Coronavirus economic updates: US financial markets plunge as Trump warns of 'painful' weeks to come
The health crisis has increasingly become an economic one.
The coronavirus pandemic has quickly evolved from a health crisis to a financial one, shuttering businesses, upending entire industries and sending financial markets reeling.
Here's the latest news on how the COVID-19 crisis is affecting the economy. For more on financial resources available during the pandemic, click here.
Markets plunge Wednesday
U.S. financial markets plummeted Wednesday, with the Dow Jones Industrial Average falling more than 970 points or 4.4% at the close.
The S&P 500 and Nasdaq both dropped 4.4%.
"U.S. stocks are beginning the second quarter under pressure after registering the worst first quarter on record and posting a quarterly drop only rivaled by periods in the Depression era in the 1930s and the Global Financial Crisis of 2008," analysts at Charles Schwab wrote in a market commentary Wednesday.
They went on, "The markets continue to be hampered by uncertainty regarding the depth and duration of the economic and social shocks associated with the unprecedented COVID-19 (coronavirus) pandemic, which has fostered a self-imposed shutdown of the global economy and embrace of social distancing in an attempt to mitigate the spread of the coronavirus."

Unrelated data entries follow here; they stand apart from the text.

-- ==== Sys2Proof/Proofs/Placement.lean ====
section
/-! The outcomes and requests of a placed set, and the sets of a ZERO override, of drives without windows, and of legs that
all float. -/

namespace Sys2Proof.Machine

open Sys2Proof

/-! ### One window, one request -/

theorem windowResult_none (g : ChannelSetup) (period : Nat) (kind : RequestKind) :
    windowResult g period kind none = (.absent, none) := rfl

theorem windowResult_some (g : ChannelSetup) (period : Nat) (kind : RequestKind) (b e : Nat) :
    windowResult g period kind (some (b, e)) =
      if e - b < g.wwin then (.failedShort, none)
      else if min (e - g.a + g.lw) (period - 128 - 1) < e - g.a then (.failedLate, none)
      else (.ok, some { kind := kind, due := e - g.a, deadline := min (e - g.a + g.lw) (period - 128 - 1) }) := rfl

/-- A window is OK exactly where its request is formed. -/
theorem windowResult_ok_iff (g : ChannelSetup) (period : Nat) (kind : RequestKind) (w : Window) :
    (windowResult g period kind w).1 = .ok ↔ ∃ r, (windowResult g period kind w).2 = some r := by
  rcases w with _ | ⟨b, e⟩
  · simp [windowResult_none]
  · rw [windowResult_some]
    split_ifs <;> simp

theorem windowResult_kind {g : ChannelSetup} {period : Nat} {kind : RequestKind} {w : Window} {r : Request}
    (h : (windowResult g period kind w).2 = some r) : r.kind = kind := by
  rcases w with _ | ⟨b, e⟩
  · simp [windowResult_none] at h
  · rw [windowResult_some] at h
    split_ifs at h
    cases h
    rfl

/-- A window request falls due within the period and ends there, where the sampling lead is shorter than Wwin. -/
theorem windowResult_within {g : ChannelSetup} {period : Nat} {kind : RequestKind} {w : Window} {r : Request}
    (h : (windowResult g period kind w).2 = some r) (ha : g.a < g.wwin) :
    0 < r.due ∧ r.due ≤ r.deadline ∧ r.deadline ≤ period - 128 - 1 := by
  rcases w with _ | ⟨b, e⟩
  · simp [windowResult_none] at h
  · rw [windowResult_some] at h
    split_ifs at h
    cases h
    refine ⟨?_, ?_, ?_⟩ <;> simp only <;> omega

theorem zeroPeriod_iff (g : ChannelSetup) (number : BitVec 32) :
    zeroPeriod g number = true ↔ g.kz ≠ 0 ∧ number.toNat % g.kz = 0 := by
  simp [zeroPeriod]

theorem anyHigh_eq_false_iff (drives : PerLeg Drive) : anyHigh drives = false ↔ ∀ l, drives.get l ≠ .high := by
  constructor
  · intro h l
    simp only [anyHigh, Bool.or_eq_false_iff, beq_eq_false_iff_ne, and_assoc] at h
    cases l
    · exact h.1
    · exact h.2.1
    · exact h.2.2
  · intro h
    have ha := h .a; have hb := h .b; have hc := h .c
    simp only [PerLeg.get] at ha hb hc
    simp [anyHigh, ha, hb, hc]

/-- The latest turn-off among the pulses is the largest of the three ends, where a leg without a pulse counts as 0. -/
theorem latestPulseEnd_getD (drives : PerLeg Drive) : (latestPulseEnd drives).getD 0 =
    max (driveEnd drives.a) (max (driveEnd drives.b) (driveEnd drives.c)) := by
  rcases drives with ⟨a, b, c⟩
  cases a <;> cases b <;> cases c <;>
    simp only [latestPulseEnd, driveEnd, List.foldl, Option.getD, Nat.max_zero, Nat.zero_max, Nat.max_assoc]

/-- When a ZERO request is formed, and which. -/
theorem zeroRequest_eq_some_iff {g : ChannelSetup} {period : Nat} {number : BitVec 32} {drives : PerLeg Drive}
    {r : Request} : zeroRequest g period number drives = some r ↔
      (g.kz ≠ 0 ∧ number.toNat % g.kz = 0) ∧ (∀ l, drives.get l ≠ .high) ∧
      (latestPulseEnd drives).getD 0 + g.wwin ≤ period - 128 - 1 ∧
      r = { kind := .zero, due := (latestPulseEnd drives).getD 0 + g.wwin, deadline := period - 128 - 1 } := by
  have hlast : lastStart period = period - 128 - 1 := rfl
  rw [← zeroPeriod_iff, ← anyHigh_eq_false_iff, zeroRequest, hlast]
  by_cases hz : zeroPeriod g number = true <;> by_cases hh : anyHigh drives = true <;>
    by_cases hl : period - 128 - 1 < (latestPulseEnd drives).getD 0 + g.wwin <;>
    simp [hz, hh, hl, Nat.not_lt.1, eq_comm]

theorem linkRequest_eq_some_iff {g : ChannelSetup} {period : Nat} {r : Request} :
    linkRequest g period = some r ↔
      g.link = true ∧ r = { kind := .link, due := period / 2, deadline := period - 128 - 1 } := by
  cases h : g.link <;> simp [linkRequest, h, lastStart, Config.conversionTime, eq_comm]

/-! ### What the checks of R165 give -/

/-- The bounds of R165 that placement leans on. -/
theorem setup_bounds {words : List Word} (h : setupError words = none) (c : ChannelId) :
    let g := channelSetup words c
    32 ≤ g.wwin ∧ g.d + g.a < g.wwin ∧ g.lw < g.a := by
  have h3 := checkFails_false h (k := 3) (by decide) c
  have h4 := checkFails_false h (k := 4) (by decide) c
  simp only [checkFails, Bool.or_eq_false_iff, decide_eq_false_iff_not] at h3 h4
  omega

/-! ### The requests of a placed set -/

/-- The drives of a placed set by rank, after both shifts. -/
def EdgeSet.ranked (e : EdgeSet) : Ranked := rankedDrives e.order e.drives

theorem placedSet_first (g : ChannelSetup) (run : PlacementRun) : (placedSet g run).first =
    (windowResult g (4 * run.modulus) .first (firstWindow (4 * run.modulus) (placedSet g run).ranked)).1 := rfl

theorem placedSet_second (g : ChannelSetup) (run : PlacementRun) : (placedSet g run).second =
    (windowResult g (4 * run.modulus) .second (secondWindow (4 * run.modulus) (placedSet g run).ranked)).1 := rfl

theorem placedSet_requests (g : ChannelSetup) (run : PlacementRun) : (placedSet g run).requests =
    [(windowResult g (4 * run.modulus) .first (firstWindow (4 * run.modulus) (placedSet g run).ranked)).2,
     (windowResult g (4 * run.modulus) .second (secondWindow (4 * run.modulus) (placedSet g run).ranked)).2,
     zeroRequest g (4 * run.modulus) run.period (placedSet g run).drives,
     linkRequest g (4 * run.modulus)].filterMap id := rfl

/-- Requests of four different kinds, each there or not, in the order of the kinds. -/
theorem kinds_sublist {f s z l : Option Request} (hf : ∀ r, f = some r → r.kind = .first)
    (hs : ∀ r, s = some r → r.kind = .second) (hz : ∀ r, z = some r → r.kind = .zero)
    (hl : ∀ r, l = some r → r.kind = .link) :
    (([f, s, z, l].filterMap id).map Request.kind).Sublist [.first, .second, .zero, .link] := by
  have hopt {o : Option Request} {k : RequestKind} (h : ∀ r, o = some r → r.kind = k) :
      (o.toList.map Request.kind).Sublist [k] := by
    cases o with
    | none => simp
    | some r => simp [h r rfl]
  have hlist : [f, s, z, l].filterMap id = f.toList ++ (s.toList ++ (z.toList ++ l.toList)) := by
    cases f <;> cases s <;> cases z <;> cases l <;> rfl
  rw [hlist]
  simpa using (hopt hf).append ((hopt hs).append ((hopt hz).append (hopt hl)))

section
variable {g : ChannelSetup} {run : PlacementRun} {r : Request}

theorem mem_placedSet_requests : r ∈ (placedSet g run).requests ↔
    (windowResult g (4 * run.modulus) .first (firstWindow (4 * run.modulus) (placedSet g run).ranked)).2 = some r ∨
    (windowResult g (4 * run.modulus) .second (secondWindow (4 * run.modulus) (placedSet g run).ranked)).2 = some r ∨
    zeroRequest g (4 * run.modulus) run.period (placedSet g run).drives = some r ∨
    linkRequest g (4 * run.modulus) = some r := by
  rw [placedSet_requests]
  simp [eq_comm (a := some r)]

theorem zeroRequest_kind {period : Nat} {number : BitVec 32} {drives : PerLeg Drive}
    (h : zeroRequest g period number drives = some r) : r.kind = .zero := by
  obtain ⟨-, -, -, rfl⟩ := zeroRequest_eq_some_iff.1 h
  rfl

theorem linkRequest_kind {period : Nat} (h : linkRequest g period = some r) : r.kind = .link := by
  obtain ⟨-, rfl⟩ := linkRequest_eq_some_iff.1 h
  rfl

/-- The request of each kind comes from its own source. -/
theorem mem_placedSet_first (hk : r.kind = .first) : r ∈ (placedSet g run).requests ↔
    (windowResult g (4 * run.modulus) .first (firstWindow (4 * run.modulus) (placedSet g run).ranked)).2 = some r := by
  refine mem_placedSet_requests.trans ⟨fun h => ?_, .inl⟩
  rcases h with h | h | h | h
  · exact h
  · cases hk.symm.trans (windowResult_kind h)
  · cases hk.symm.trans (zeroRequest_kind h)
  · cases hk.symm.trans (linkRequest_kind h)

theorem mem_placedSet_second (hk : r.kind = .second) : r ∈ (placedSet g run).requests ↔
    (windowResult g (4 * run.modulus) .second (secondWindow (4 * run.modulus) (placedSet g run).ranked)).2 = some r := by
  refine mem_placedSet_requests.trans ⟨fun h => ?_, fun h => .inr (.inl h)⟩
  rcases h with h | h | h | h
  · cases hk.symm.trans (windowResult_kind h)
  · exact h
  · cases hk.symm.trans (zeroRequest_kind h)
  · cases hk.symm.trans (linkRequest_kind h)

theorem mem_placedSet_zero (hk : r.kind = .zero) : r ∈ (placedSet g run).requests ↔
    zeroRequest g (4 * run.modulus) run.period (placedSet g run).drives = some r := by
  refine mem_placedSet_requests.trans ⟨fun h => ?_, fun h => .inr (.inr (.inl h))⟩
  rcases h with h | h | h | h
  · cases hk.symm.trans (windowResult_kind h)
  · cases hk.symm.trans (windowResult_kind h)
  · exact h
  · cases hk.symm.trans (linkRequest_kind h)

theorem mem_placedSet_link (hk : r.kind = .link) : r ∈ (placedSet g run).requests ↔
    linkRequest g (4 * run.modulus) = some r := by
  refine mem_placedSet_requests.trans ⟨fun h => ?_, fun h => .inr (.inr (.inr h))⟩
  rcases h with h | h | h | h
  · cases hk.symm.trans (windowResult_kind h)
  · cases hk.symm.trans (windowResult_kind h)
  · cases hk.symm.trans (zeroRequest_kind h)
  · exact h

end

/-- A window's outcome, and its request among those of a list that holds a request of this kind only from it. -/
theorem windowResult_judged {g : ChannelSetup} {period : Nat} {kind : RequestKind} {w : Window} {l : List Request}
    (hl : ∀ r : Request, r.kind = kind → (r ∈ l ↔ (windowResult g period kind w).2 = some r)) (hw : 0 < g.wwin) :
    (w = none → (windowResult g period kind w).1 = .absent) ∧
    ∀ b e, w = some (b, e) →
      let deadline := min (e - g.a + g.lw) (period - 128 - 1)
      (e < b + g.wwin → (windowResult g period kind w).1 = .failedShort) ∧
      (b + g.wwin ≤ e → deadline < e - g.a → (windowResult g period kind w).1 = .failedLate) ∧
      (b + g.wwin ≤ e → e - g.a ≤ deadline → (windowResult g period kind w).1 = .ok ∧
        ∀ r : Request, r.kind = kind → (r ∈ l ↔ r.due = e - g.a ∧ r.deadline = deadline)) := by
  refine ⟨fun h => by rw [h, windowResult_none], ?_⟩
  intro b e h deadline
  refine ⟨fun hs => ?_, fun hs hlate => ?_, fun hs hok => ?_⟩
  · rw [h, windowResult_some, if_pos (by omega)]
  · rw [h, windowResult_some, if_neg (by omega), if_pos hlate]
  · have hresult : windowResult g period kind w = (.ok, some { kind := kind, due := e - g.a, deadline := deadline }) := by
      rw [h, windowResult_some, if_neg (by omega), if_neg (by omega)]
    refine ⟨by rw [hresult], fun r hk => ?_⟩
    rw [hl r hk, hresult]
    rcases r with ⟨kind', due', deadline'⟩
    simp only at hk
    simp [hk, eq_comm]

theorem zeroRequest_within {g : ChannelSetup} {period : Nat} {number : BitVec 32} {drives : PerLeg Drive} {r : Request}
    (h : zeroRequest g period number drives = some r) (hw : 0 < g.wwin) :
    0 < r.due ∧ r.due ≤ r.deadline ∧ r.deadline ≤ period - 128 - 1 := by
  obtain ⟨-, -, hlast, rfl⟩ := zeroRequest_eq_some_iff.1 h
  exact ⟨by simp only; omega, hlast, Nat.le_refl _⟩

theorem linkRequest_within {g : ChannelSetup} {period : Nat} {r : Request} (h : linkRequest g period = some r)
    (hp : 258 ≤ period) : 0 < r.due ∧ r.due ≤ r.deadline ∧ r.deadline ≤ period - 128 - 1 := by
  obtain ⟨-, rfl⟩ := linkRequest_eq_some_iff.1 h
  exact ⟨by simp only; omega, by simp only; omega, Nat.le_refl _⟩

theorem exists_kind_iff {l : List Request} {k : RequestKind} {o : Option Request}
    (hl : ∀ r : Request, r.kind = k → (r ∈ l ↔ o = some r)) (ho : ∀ r, o = some r → r.kind = k) :
    (∃ r ∈ l, r.kind = k) ↔ ∃ r, o = some r :=
  ⟨fun ⟨r, hr, hk⟩ => ⟨r, (hl r hk).1 hr⟩, fun ⟨r, hr⟩ => ⟨r, (hl r (ho r hr)).2 hr, ho r hr⟩⟩

/-- Settles O42. -/
theorem placedRequestsFallInThePeriod : Obligations.PlacedRequestsFallInThePeriod := by
  intro words c run hsetup hlow hhigh g P set
  obtain ⟨hwwin, hlead, -⟩ := setup_bounds hsetup c
  have hpos : 0 < g.wwin := Nat.lt_of_lt_of_le (by decide) hwwin
  have ha : g.a < g.wwin := Nat.lt_of_le_of_lt (Nat.le_add_left _ _) hlead
  have hzero := exists_kind_iff (fun r => mem_placedSet_zero (g := g) (run := run) (r := r))
    fun _ => zeroRequest_kind
  have hlink := exists_kind_iff (fun r => mem_placedSet_link (g := g) (run := run) (r := r))
    fun _ => linkRequest_kind
  refine ⟨?_, fun r hr => ?_, ?_, ?_, fun hz => ?_, ?_, fun r hr hk => ?_, ?_, ?_⟩
  · exact kinds_sublist (fun _ => windowResult_kind) (fun _ => windowResult_kind) (fun _ => zeroRequest_kind)
      fun _ => linkRequest_kind
  · have hwithin : 0 < r.due ∧ r.due ≤ r.deadline ∧ r.deadline ≤ P - 128 - 1 := by
      rcases mem_placedSet_requests.1 hr with h | h | h | h
      · exact windowResult_within h ha
      · exact windowResult_within h ha
      · exact zeroRequest_within h hpos
      · exact linkRequest_within h (by omega)
    omega
  · exact (windowResult_ok_iff ..).trans
      (exists_kind_iff (fun r => mem_placedSet_first) fun _ => windowResult_kind).symm
  · exact (windowResult_ok_iff ..).trans
      (exists_kind_iff (fun r => mem_placedSet_second) fun _ => windowResult_kind).symm
  · obtain ⟨r, hr⟩ := hzero.1 hz
    obtain ⟨⟨hkz, hmod⟩, hhigh, -, -⟩ := zeroRequest_eq_some_iff.1 hr
    exact ⟨hkz, hmod, hhigh⟩
  · intro stop due
    have hdue : (latestPulseEnd set.drives).getD 0 + g.wwin = due := by
      have hstop : driveEnd = stop := by
        funext x
        cases x <;> rfl
      rw [latestPulseEnd_getD, hstop]
    refine ⟨fun r hr hk => ?_, ?_⟩
    · obtain ⟨-, -, -, rfl⟩ := zeroRequest_eq_some_iff.1 ((mem_placedSet_zero hk).1 hr)
      exact ⟨hdue, rfl⟩
    · rw [hzero]
      simp only [zeroRequest_eq_some_iff, ← hdue, and_assoc, exists_and_left, exists_eq, and_true]
      rfl
  · obtain ⟨-, rfl⟩ := linkRequest_eq_some_iff.1 ((mem_placedSet_link hk).1 hr)
    exact ⟨rfl, rfl⟩
  · rw [hlink]
    simp [linkRequest_eq_some_iff]
  · exact ⟨windowResult_judged (fun r hk => mem_placedSet_first hk) hpos,
      windowResult_judged (fun r hk => mem_placedSet_second hk) hpos⟩

end Sys2Proof.Machine
end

The worst performer for the Dow Wednesday was Boeing, which shed more than 12% of its stock.
The steep fall comes after President Donald Trump abruptly shifted his messaging on the outbreak late Tuesday, saying the extension of the White House social distancing guidelines through April represents "a matter of life and death."
The president added that the next few weeks will be "painful" but that "it's going to be like a burst of light" as things get better.
"Hopefully as the experts are predicting, a lot of us are predicting having studied it so hard, going to start seeing some real light at the end of the tunnel, but this is going to be a very painful two weeks," Trump said, appearing to refer to the peak of the death toll, which some models have signaled will hit mid-April.
The U.S. has become the new global epicenter of the outbreak, with more than 203,000 confirmed cases.